In the entries below, count the lines that contain the word "flatMap" and give only that number.
-------------------------
/-- STATUS of the UP block (Table 3.6). In a service cycle, which has no sample, BLEEDING, COMP and OW_TEST show the state at the instant
(DESIGN CHOICE, log entry 56). -/
def upStatus (m : MUnit) (sampled fly droneS : Bool) : Nat :=
  let b (x : Bool) (n : Nat) : Nat := if x then 2 ^ n else 0
  b sampled 0 + b (sampled && fly) 1 + b (sampled && droneS) 2 + b (runMask m != 0) 3 +
    b ((List.range 16).any (fetAtSample m)) 4 + b (owOn m) 5 + b (m.st == .running) 6 + b (!m.resp.isEmpty) 7 + b m.hot 8

/-- The UP block of Table 2.7 toward a lane, with its CRC. VSTK is rounded down to its 2 mV (DESIGN CHOICE, log entry 56). The SRC of a unit
without an address is free (DESIGN CHOICE, log entry 4). -/
def upBlock (free : Word) (m : MUnit) (x : UnitObs) (sampled fly droneS : Bool) (toward : Lane) : Bytes :=
  let v := (List.range 16).flatMap fun n =>
    le 2 (if sampled && m.inMask.getLsbD n then (codeV (x.v.getD n 0)).toNat else 0)
  let t := (List.range 4).flatMap fun n =>
    let k := m.sensor.getD n {}
    le 2 (if !sampled then 0
      else if m.tMask.getLsbD n then (sensorCode (free.truncate 16) (k.r26 * 1000000000) k.b (x.t.getD n .opened)).toNat else 0x8000)
  let vstk := if sampled then le 2 (max 0 (min (x.vstk / 2) 65535)).toNat else [0, 0]
  let r := match m.resp with
    | r :: _ => [r.cseq, r.opc, r.stat] ++ le 1 r.data.length ++ fit 8 r.data
    | [] => List.replicate 12 0
  let src := if addressed m then m.addr else free.truncate 8
  withCrc (le 1 (0x20 + (8 - dirBit toward)) ++ [src] ++ le 2 m.instant ++ le 2 (upStatus m sampled fly droneS) ++ v ++ t ++ vstk ++ r)

/-! ### The up windows (R48 to R50, R71) -/

/-- The unit's slot in the up window toward a lane: j = c toward N, j = k - 1 - c toward S; 0 while it knows no chain length (DESIGN CHOICE,
log entry 56). -/
def upSlot (m : MUnit) : Lane → Nat
  | .N => m.addr.toNat % 4
  | .S => m.chain - 1 - m.addr.toNat % 4

/-- The bit of the window at which slot j starts: 1.000 µs and 5.400 µs for each slot before it (Table 2.5). -/
def slotBit (j : Nat) : Nat := 125 + 675 * j

/-- Where the own block starts: at its slot, or late, right after a frame that the unit repeats at that moment; R50 lets it start only when it
repeats none and does not say whether it starts late or not at all (DESIGN CHOICE, log entry 56). -/
def holdBack : List (Nat × List Group) → Nat → Nat
  | [], n => n
  | (off, g) :: r, n => holdBack r (if off ≤ n && n < off + 5 * g.length then off + 5 * g.length else n)

/-- A unit's answer to a command sent to the first unaddressed unit leaves in slot 0 of the window back toward that command's lane, and in no
other (R71). -/
def answersFirst (m : MUnit) : Bool := !addressed m || (m.resp.head?.map Resp.opc) == some 0x01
-------------------------
The completed task: 2